If you retire at age 65, you could be retired for another 20 years. You may be financially comfortable today, but what will the cost of living be in 20 years? I’ve talked with many seniors over the years who have felt the pinch of inflation. They were very comfortable when they first retired, but inflation has since eroded their purchasing power and now they’re barely getting by.
Sequence risk (or sequence of returns risk) can be a huge retirement account killer. If you’re reliant on income from IRAs, 401(k)s, etc., and the stock market declines early in retirement, you could be forced to sell shares into a a declining market. This increases the risk you’ll drain your retirement assets much faster than planned.
You can’t eliminate sequence risk altogether, but you can reduce it. The best way to do that is by having other financial resources – including home equity. Instead of selling shares in a down market, you can leave your retirement assets untouched and instead live on home equity until the market recovers. The helps protect and preserve your retirement assets and lifestyle for longer.
For a more detailed explanation and analysis of how a reverse mortgage can reduce sequence risk, check out my article here.
Will your assets last as long as you do?
Today’s retirees are living longer than ever. It’s not unusual for retirees to live 20 years after they retire. A lot can change in that time! The cost of living will increase, you’ll incur home repairs, your health will decline, and you’ll probably see at least another complete stock market cycle. Your income and assets need to weather all of these risks if you want to be financially secure.

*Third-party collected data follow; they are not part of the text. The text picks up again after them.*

-- ==== Sys2Proof/Laws/Ops.lean ====
section
/-! SUPPORT. One lemma per shared operation of Sys2Proof/Machine/Ops.lean that says everything it can answer, and what
every instruction's work keeps. -/

namespace Sys2Proof.Machine

/-! ## Outcomes of an instruction's work -/

/-- The state in which the work of an instruction ends. -/
def Micro.state : Micro → State
  | .done s => s
  | .raised _ s => s

@[simp] theorem state_done (s : State) : (Micro.done s).state = s := rfl
@[simp] theorem state_raised (e : Exn) (s : State) : (Micro.raised e s).state = s := rfl
@[simp] theorem complete_done (s : State) : complete (.done s) = .next s := rfl
@[simp] theorem complete_raised (e : Exn) (s : State) : complete (.raised e s) = takeException e s := rfl
@[simp] theorem andThen_done (s : State) (k : State → Micro) : (Micro.done s).andThen k = k s := rfl
@[simp] theorem andThen_raised (e : Exn) (s : State) (k : State → Micro) :
    (Micro.raised e s).andThen k = .raised e s := rfl

/-- What every part of an instruction keeps: the capacity and the canonical form of the bank. -/
def Keeps (s t : State) : Prop := t.mem.cap = s.mem.cap ∧ (s.Inv → t.Inv)

theorem Keeps.refl (s : State) : Keeps s s := ⟨rfl, id⟩

theorem Keeps.trans {s t u : State} (h : Keeps s t) (k : Keeps t u) : Keeps s u :=
  ⟨k.1.trans h.1, fun hi => k.2 (h.2 hi)⟩

theorem Keeps.of_mem {s t : State} (h : t.mem = s.mem) : Keeps s t := by
  simp [Keeps, State.Inv, h]

theorem Keeps.andThen {s : State} {m : Micro} {k : State → Micro} (h : Keeps s m.state)
    (hk : ∀ s1, Keeps s1 (k s1).state) : Keeps s (m.andThen k).state := by
  cases m with
  | done s1 => exact h.trans (hk s1)
  | raised e s1 => exact h

/-! ## Memory stores -/

theorem keeps_write {s : State} {n : Nat} {a : Word} {v : Nat} (h : a.toNat + n ≤ s.mem.cap) :
    Keeps s (s.withMem (s.mem.writeLe n a.toNat v)) :=
  ⟨cap_writeLe n s.mem a.toNat v, fun hi => wf_writeLe n hi a.toNat v h⟩

/-! ## Push and pop (R230, R231) -/

/-- Everything a push can answer. -/
theorem push_cases (n v : Nat) (s : State) :
    let s1 := s.setSp (s.sp - BitVec.ofNat 32 n)
    (s.accessible (s.sp - BitVec.ofNat 32 n) n ∧
      push n v s = .done (s1.withMem (s.mem.writeLe n (s.sp - BitVec.ofNat 32 n).toNat v))) ∨
    (¬ s.accessible (s.sp - BitVec.ofNat 32 n) n ∧
      push n v s = .raised (.invalidAddress (s.sp - BitVec.ofNat 32 n)) s1) := by
  rcases store_cases (s.setSp (s.sp - BitVec.ofNat 32 n)) n (s.sp - BitVec.ofNat 32 n) v with ⟨h, e⟩ | ⟨h, e⟩
  · exact .inl ⟨h, by simp [push, e]⟩
  · exact .inr ⟨Nat.not_le.mpr h, by simp [push, e]⟩

theorem push_ok {n : Nat} {s : State} (v : Nat) (h : s.accessible (s.sp - BitVec.ofNat 32 n) n) :
    push n v s = .done ((s.setSp (s.sp - BitVec.ofNat 32 n)).withMem
      (s.mem.writeLe n (s.sp - BitVec.ofNat 32 n).toNat v)) := by
  rcases push_cases n v s with ⟨_, e⟩ | ⟨h', _⟩
  · exact e
  · exact absurd h h'

theorem push_error {n : Nat} {s : State} (v : Nat) (h : ¬ s.accessible (s.sp - BitVec.ofNat 32 n) n) :
    push n v s = .raised (.invalidAddress (s.sp - BitVec.ofNat 32 n)) (s.setSp (s.sp - BitVec.ofNat 32 n)) := by
  rcases push_cases n v s with ⟨h', _⟩ | ⟨_, e⟩
  · exact absurd h' h
  · exact e

theorem keeps_push (n v : Nat) (s : State) : Keeps s (push n v s).state := by
  rcases push_cases n v s with ⟨h, e⟩ | ⟨_, e⟩ <;> rw [e]
  · exact ⟨cap_writeLe _ _ _ _, fun hi => wf_writeLe n hi _ v h⟩
  · exact .of_mem rfl

theorem pop_ok {n : Nat} {s : State} (h : s.accessible s.sp n) :
    pop n s = .ok (s.mem.readLe n s.sp.toNat, s.setSp (s.sp + BitVec.ofNat 32 n)) := by
  simp [pop, load_ok (s := s) h]

theorem pop_error {n : Nat} {s : State} (h : ¬ s.accessible s.sp n) :
    pop n s = .error (.invalidAddress s.sp) := by
  have : s.load n s.sp = .error (.invalidAddress s.sp) := read_error (Nat.not_le.mp h)
  simp [pop, this]

/-- Everything a pop can answer. -/
theorem pop_cases (n : Nat) (s : State) :
    (s.accessible s.sp n ∧
      pop n s = .ok (s.mem.readLe n s.sp.toNat, s.setSp (s.sp + BitVec.ofNat 32 n))) ∨
    (¬ s.accessible s.sp n ∧ pop n s = .error (.invalidAddress s.sp)) := by
  by_cases h : s.accessible s.sp n
  · exact .inl ⟨h, pop_ok h⟩
  · exact .inr ⟨h, pop_error h⟩

/-! ## Vectors and exceptions (R60, R313) -/

/-- A bank in canonical form holds the whole vector table. -/
theorem vector_accessible {s : State} (h : s.Inv) {a : Word} (ha : a.toNat ≤ 28) : a.toNat + 4 ≤ s.mem.cap := by
  have := (Memory.wf_iff.mp h).1
  omega

theorem exn_vector_le (e : Exn) : e.vector.toNat ≤ 28 := by cases e <;> exact Nat.le_of_ble_eq_true rfl

/-- Taking an exception loads `pc` from the kind's slot and changes nothing else (R313). -/
theorem takeException_eq {s : State} (h : s.Inv) (e : Exn) :
    takeException e s = .next (s.setPc (BitVec.ofNat 32 (s.mem.readLe 4 e.vector.toNat))) := by
  simp [takeException, load_ok (s := s) (vector_accessible h (exn_vector_le e))]

/-- When taking an exception answers a next state, only `pc` has changed. -/
theorem takeException_next {e : Exn} {s t : State} (h : takeException e s = .next t) :
    ∃ v, t = s.setPc v := by
  unfold takeException at h
  split at h
  · injection h with h
    exact ⟨_, h.symm⟩
  · cases h

/-- An instruction that answers a next state ends in the state of its work, or in that state with another `pc`. -/
theorem complete_next {m : Micro} {t : State} (h : complete m = .next t) :
    m = .done t ∨ ∃ e s v, m = .raised e s ∧ t = s.setPc v := by
  cases m with
  | done s => left; injection h with h; rw [h]
  | raised e s =>
    obtain ⟨v, hv⟩ := takeException_next h
    exact .inr ⟨e, s, v, rfl, hv⟩

/-- A completed or redirected instruction has a successor that keeps what its work kept. -/
theorem complete_keeps {s : State} {m : Micro} (hi : s.Inv) (h : Keeps s m.state) :
    ∃ t, complete m = .next t ∧ Keeps s t := by
  cases m with
  | done s1 => exact ⟨s1, rfl, h⟩
  | raised e s1 =>
    exact ⟨_, takeException_eq (h.2 hi) e, h.trans (.of_mem rfl)⟩

theorem loadVector_ok {s : State} (h : s.Inv) {a : Word} (ha : a.toNat ≤ 28) :
    loadVector a s = .done (s.setPc (BitVec.ofNat 32 (s.mem.readLe 4 a.toNat))) := by
  simp [loadVector, load_ok (s := s) (vector_accessible h ha)]

theorem keeps_loadVector (a : Word) (s : State) : Keeps s (loadVector a s).state := by
  unfold loadVector
  split <;> exact .of_mem rfl

theorem keeps_pushFrame (s : State) : Keeps s (pushFrame s).state :=
  (keeps_push _ _ _).andThen fun _ => keeps_push _ _ _

/-- Everything leaving an interrupt can answer (R281). -/
theorem leaveInterrupt_cases (s : State) :
    (¬ s.accessible s.sp 4 ∧ leaveInterrupt s = .raised (.invalidAddress s.sp) s) ∨
    (s.accessible s.sp 4 ∧ ¬ s.accessible (s.sp + 4) 1 ∧
      leaveInterrupt s = .raised (.invalidAddress (s.sp + 4)) (s.setSp (s.sp + 4))) ∨
    (s.accessible s.sp 4 ∧ s.accessible (s.sp + 4) 1 ∧
      leaveInterrupt s = .done (((s.setSp (s.sp + 5)).setPc (BitVec.ofNat 32 (s.mem.readLe 4 s.sp.toNat))).withFlags
        (Flags.ofByte (s.mem.byte (s.sp + 4).toNat)))) := by
  by_cases h : s.accessible s.sp 4
  · by_cases k : s.accessible (s.sp + 4) 1
    · refine .inr (.inr ⟨h, k, ?_⟩)
      have e1 := pop_ok h
      have e2 : pop 1 (s.setSp (s.sp + BitVec.ofNat 32 4)) =
          .ok (s.mem.readLe 1 (s.sp + 4).toNat, s.setSp (s.sp + 5)) := by
        rw [pop_ok (by rw [sp_setSp]; exact k), sp_setSp, setSp_setSp, mem_setSp, BitVec.add_assoc]
        rfl
      unfold leaveInterrupt
      rw [e1]
      simp only [e2]
      simp [Memory.readLe]
    · refine .inr (.inl ⟨h, k, ?_⟩)
      have e1 := pop_ok h
      have e2 : pop 1 (s.setSp (s.sp + BitVec.ofNat 32 4)) = .error (.invalidAddress (s.sp + 4)) := by
        rw [pop_error (by rw [sp_setSp]; exact k)]
        simp
      unfold leaveInterrupt
      rw [e1]
      simp only [e2]
      rfl
  · exact .inl ⟨h, by simp [leaveInterrupt, pop_error h]⟩

theorem keeps_leaveInterrupt (s : State) : Keeps s (leaveInterrupt s).state := by
  rcases leaveInterrupt_cases s with ⟨_, e⟩ | ⟨_, _, e⟩ | ⟨_, _, e⟩ <;> rw [e] <;> exact .of_mem rfl

end Sys2Proof.Machine
end

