-- ==== Sys2Proof/Laws/Alu.lean ====
section
/-! SUPPORT. The ALU in the terms of the spec's flag rules (spec/42_arithmetic.md R181,
spec/43_logic_shift_rotate.md R214 to R218). -/

namespace Sys2Proof.Machine

theorem bits_pos (w : Width) : 0 < w.bits := by cases w <;> decide

/-- Z and N as the spec's rule words them (R30). -/
theorem setNZ_eq (f : Flags) (w : Width) (r : BitVec w.bits) : f.setNZ r = withNZ f r := by
  simp [Flags.setNZ, withNZ, BitVec.msb_eq_getLsbD_last]

/-- The signed range (R8). -/
theorem signedOverflow_eq (W : Nat) (st : Int) : signedOverflow W st = outsideSigned W st := by
  simp [signedOverflow, outsideSigned]

/-- The addition with its four flags (R181). -/
theorem aluAdd_eq (w : Width) (a b : BitVec w.bits) (cin : Bool) (f : Flags) :
    aluAdd a b cin f =
      { r := a + b + BitVec.ofNat w.bits cin.toNat
        flags := { withNZ f (a + b + BitVec.ofNat w.bits cin.toNat) with
          c := decide (2 ^ w.bits - 1 < a.toNat + b.toNat + cin.toNat)
          v := outsideSigned w.bits (a.toInt + b.toInt + (cin.toNat : Int)) }
        side := none } := by
  have hr : BitVec.ofNat w.bits (a.toNat + b.toNat + cin.toNat) = a + b + BitVec.ofNat w.bits cin.toNat := by
    apply BitVec.eq_of_toNat_eq; simp
  unfold aluAdd
  simp only []
  rw [hr, setNZ_eq, signedOverflow_eq]; rfl

/-- The subtraction with its four flags (R181). -/
theorem aluSub_eq (w : Width) (a b : BitVec w.bits) (cin : Bool) (f : Flags) :
    aluSub a b cin f =
      { r := a - b - BitVec.ofNat w.bits cin.toNat
        flags := { withNZ f (a - b - BitVec.ofNat w.bits cin.toNat) with
          c := decide (a.toNat < b.toNat + cin.toNat)
          v := outsideSigned w.bits (a.toInt - b.toInt - (cin.toNat : Int)) }
        side := none } := by
  have hr : BitVec.ofInt w.bits ((a.toNat : Int) - b.toNat - cin.toNat) =
      a - b - BitVec.ofNat w.bits cin.toNat := by
    have hs : ∀ (x y : Int), BitVec.ofInt w.bits (x - y) = BitVec.ofInt w.bits x - BitVec.ofInt w.bits y := by
      intro x y
      apply BitVec.eq_of_toInt_eq
      simp
    rw [hs, hs]; simp [BitVec.ofInt_natCast]
  unfold aluSub
  simp only []
  rw [hr, setNZ_eq, signedOverflow_eq]
  congr 2
  unfold borrowOut
  congr 1
  apply propext; constructor <;> intro h <;> omega

theorem amount_lt (w : Width) (b : BitVec w.bits) : b.toNat % w.bits < w.bits := Nat.mod_lt _ (bits_pos w)

theorem shlValue_eq (w : Width) (a b : BitVec w.bits) : shlValue a b = a <<< (b.toNat % w.bits) := by
  apply BitVec.eq_of_toNat_eq
  simp [shlValue, shiftAmount, Nat.shiftLeft_eq]

theorem shrValue_eq (w : Width) (a b : BitVec w.bits) : shrValue a b = a >>> (b.toNat % w.bits) := by
  apply BitVec.eq_of_toNat_eq
  simp [shrValue, shiftAmount, Nat.shiftRight_eq_div_pow]
  exact Nat.mod_eq_of_lt (Nat.lt_of_le_of_lt (Nat.div_le_self _ _) a.isLt)

theorem testBit_doubled (w : Width) (a : BitVec w.bits) (k : Nat) :
    (doubled a).testBit k = if k < w.bits then a.getLsbD k else a.getLsbD (k - w.bits) := by
  unfold doubled
  rw [Nat.mul_comm, Nat.testBit_two_pow_mul_add _ a.isLt]
  rfl

theorem rolValue_eq (w : Width) (a b : BitVec w.bits) : rolValue a b = a.rotateLeft (b.toNat % w.bits) := by
  have h := amount_lt w b
  apply BitVec.eq_of_getLsbD_eq
  intro k hk
  rw [BitVec.getLsbD_rotateLeft]
  unfold rolValue shiftAmount
  rw [BitVec.getLsbD_ofNat, Nat.testBit_div_two_pow, Nat.mul_comm (doubled a), Nat.testBit_two_pow_mul,
    testBit_doubled, Nat.mod_mod]
  generalize b.toNat % w.bits = m at *
  simp only [hk, decide_true, Bool.true_and]
  have h0 : k + w.bits ≥ m := by omega
  split
  · have : k < m := by omega
    simp [h0, this]; congr 1; omega
  · have : ¬ k < m := by omega
    simp [h0, this]; congr 1; omega

theorem rorValue_eq (w : Width) (a b : BitVec w.bits) : rorValue a b = a.rotateRight (b.toNat % w.bits) := by
  have h := amount_lt w b
  apply BitVec.eq_of_getLsbD_eq
  intro k hk
  rw [BitVec.getLsbD_rotateRight]
  unfold rorValue shiftAmount
  rw [BitVec.getLsbD_ofNat, Nat.testBit_div_two_pow, testBit_doubled, Nat.mod_mod]
  generalize b.toNat % w.bits = m at *
  simp only [hk, decide_true, Bool.true_and]
  split
  · have : k < w.bits - m := by omega
    simp [this]; congr 1; omega
  · have : ¬ k < w.bits - m := by omega
    simp [this]; congr 1; omega

end Sys2Proof.Machine
end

Home equity needs to be a part of the retirement planning picture. Home equity is that great untapped savings “account” built up over many years of maintaining your home and paying mortgage payments, property taxes, and homeowners insurance. A reverse mortgage can help you tap into that investment so you can better absorb unexpected expenses.
Let me be clear: a reverse mortgage is not for broke and desperate people. Seniors don’t need to be embarrassed by the reverse mortgage anymore. A reverse mortgage is not the perfect solution for everybody, but it’s a fantastic option for many. If a reverse mortgage can help you live more financially secure in retirement then, by all means, proudly take advantage of one.